» TASK TO COMPLETE
Go through the lines below and copy any that hold the string "command".

Saved data entries:
______________________________

-- ==== Sys2Proof/Machine/Step.lean ====
section
/-! DEFINITION. The step: the host's next input is taken and, if it is a command, executed to its end
(00_scope.md R9, 60_exceptions.md R106). -/

namespace Sys2Proof.Machine

/-- One step of the block. -/
def step (s : State) : Host.Outcome State Fault Refusal :=
  match fetch s with
  | .settled t => .next t
  | .run i t => exec i t
  | .runThenReset i t => cutByReset (exec i t)
  | .stop r => .fault r

/-- `s` with the word `w` on the command channel as the host's next input, and the block ready to take it. The
block fetches nothing (10_state.md R24): the host presents each word, so this is where an instruction stands
(log 3, log 16). -/
def State.withFetchWord (s : State) (nbits w : Nat) : State :=
  { s with host := .command (BitVec.ofNat 48 (w % 2 ^ nbits)) :: s.host, waiting := none }

end Sys2Proof.Machine
end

______________________________

» EXERCISE RESULT
/-! DEFINITION. The step: the host's next input is taken and, if it is a command, executed to its end
/-- `s` with the word `w` on the command channel as the host's next input, and the block ready to take it. The
  { s with host := .command (BitVec.ofNat 48 (w % 2 ^ nbits)) :: s.host, waiting := none }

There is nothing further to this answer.